Work to complete> Of the entries below, return only those lines from the line with "addI (x : Reg)" to the line with "ldRegs (x : Reg)", exactly, both included.

Data shown>
-- ==== Sys2Proof/Word.lean ====
section
/-! DEFINITION. The bit-vector types of the CHIP-8 core: bytes, 16-bit registers and instruction words,
and the 4-bit register index. All values are unsigned (00_scope.md R11). -/

namespace Sys2Proof

/-- An 8-bit value: a general register, a memory byte, a timer, the immediate `kk` (00_scope.md R7, R11). -/
abbrev Byte := BitVec 8

/-- A 16-bit value: `PC`, `I` and a stack slot (10_state.md R18). -/
abbrev Addr := BitVec 16

/-- A 4-bit register index; all 16 values name a register (10_state.md R19, 30_encoding.md R58). -/
abbrev Reg := BitVec 4

/-- A 16-bit instruction word (30_encoding.md R55). -/
abbrev InstrWord := BitVec 16

/-- `VF`, the sixteenth register, which doubles as the flag (10_state.md R20). -/
abbrev vf : Reg := 0xF#4

end Sys2Proof
end

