-- ==== Sys2Proof/Syntax.lean ====
section
/-! DEFINITION. The instructions of the core: one constructor for each of the 34 rows of the opcode map
(30_encoding.md R65). Operands are the fields of 30_encoding.md R55 and R57; a bit that R66 calls ignored is
no operand. The no-op of R64 has no row and so no constructor: `Decoded.noOp` of Decode.lean stands for it. -/

namespace Sys2Proof

/-- The 34 instructions of 30_encoding.md R65, in the table's order. `x` and `y` are register indices, `kk`
the immediate byte, `nnn` the immediate 12-bit address. The row count `n` of DRW is a count, so a `Nat`;
`Instr.wf` bounds it by 15 (R57). -/
inductive Instr where
  /-- 00E0 `CLS` (44_display.md R108). -/
  | cls
  /-- 00EE `RET` (41_control_flow.md R81). -/
  | ret
  /-- 1nnn `JP nnn` (R82). -/
  | jp (nnn : BitVec 12)
  /-- 2nnn `CALL nnn` (R83). -/
  | call (nnn : BitVec 12)
  /-- 3xkk `SE Vx, kk` (R84). -/
  | seImm (x : Reg) (kk : Byte)
  /-- 4xkk `SNE Vx, kk` (R85). -/
  | sneImm (x : Reg) (kk : Byte)
  /-- 5xy0 `SE Vx, Vy` (R86). -/
  | seReg (x y : Reg)
  /-- 6xkk `LD Vx, kk` (42_alu.md R90). -/
  | ldImm (x : Reg) (kk : Byte)
  /-- 7xkk `ADD Vx, kk` (R91). -/
  | addImm (x : Reg) (kk : Byte)
  /-- 8xy0 `LD Vx, Vy` (R92). -/
  | ldReg (x y : Reg)
  /-- 8xy1 `OR Vx, Vy` (R93). -/
  | orReg (x y : Reg)
  /-- 8xy2 `AND Vx, Vy` (R94). -/
  | andReg (x y : Reg)
  /-- 8xy3 `XOR Vx, Vy` (R95). -/
  | xorReg (x y : Reg)
  /-- 8xy4 `ADD Vx, Vy` (R96). -/
  | addReg (x y : Reg)
  /-- 8xy5 `SUB Vx, Vy` (R97). -/
  | sub (x y : Reg)
  /-- 8xy6 `SHR Vx` (R98); the y field is ignored (R66). -/
  | shr (x : Reg)
  /-- 8xy7 `SUBN Vx, Vy` (R99). -/
  | subn (x y : Reg)
  /-- 8xyE `SHL Vx` (R100); the y field is ignored (R66). -/
  | shl (x : Reg)
  /-- 9xy0 `SNE Vx, Vy` (41_control_flow.md R87). -/
  | sneReg (x y : Reg)
  /-- Annn `LD I, nnn` (43_index_memory.md R102). -/
  | ldI (nnn : BitVec 12)
  /-- Bnnn `JP V0, nnn` (41_control_flow.md R88). -/
  | jpV0 (nnn : BitVec 12)
  /-- Cxkk `RND Vx, kk` (42_alu.md R101). -/
  | rnd (x : Reg) (kk : Byte)
  /-- Dxyn `DRW Vx, Vy, n` (44_display.md R109). -/
  | drw (x y : Reg) (n : Nat)
  /-- Ex9E `SKP Vx` (45_timers_keys.md R111). -/
  | skp (x : Reg)
  /-- ExA1 `SKNP Vx` (R112). -/
  | sknp (x : Reg)
  /-- Fx07 `LD Vx, DT` (R113). -/
  | ldVxDt (x : Reg)
  /-- Fx0A `LD Vx, K` (R114). -/
  | ldVxK (x : Reg)
  /-- Fx15 `LD DT, Vx` (R115). -/
  | ldDtVx (x : Reg)
  /-- Fx18 `LD ST, Vx` (R116). -/
  | ldStVx (x : Reg)
  /-- Fx1E `ADD I, Vx` (43_index_memory.md R103). -/
  | addI (x : Reg)
  /-- Fx29 `LD F, Vx` (R104). -/
  | ldF (x : Reg)
  /-- Fx33 `LD B, Vx` (R105). -/
  | ldB (x : Reg)
  /-- Fx55 `LD [I], Vx` (R106). -/
  | stRegs (x : Reg)
  /-- Fx65 `LD Vx, [I]` (R107). -/
  | ldRegs (x : Reg)
  deriving DecidableEq, Repr

end Sys2Proof
end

Answer to this exercise>
  | addI (x : Reg)
  /-- Fx29 `LD F, Vx` (R104). -/
  | ldF (x : Reg)
  /-- Fx33 `LD B, Vx` (R105). -/
  | ldB (x : Reg)
  /-- Fx55 `LD [I], Vx` (R106). -/
  | stRegs (x : Reg)
  /-- Fx65 `LD Vx, [I]` (R107). -/
  | ldRegs (x : Reg)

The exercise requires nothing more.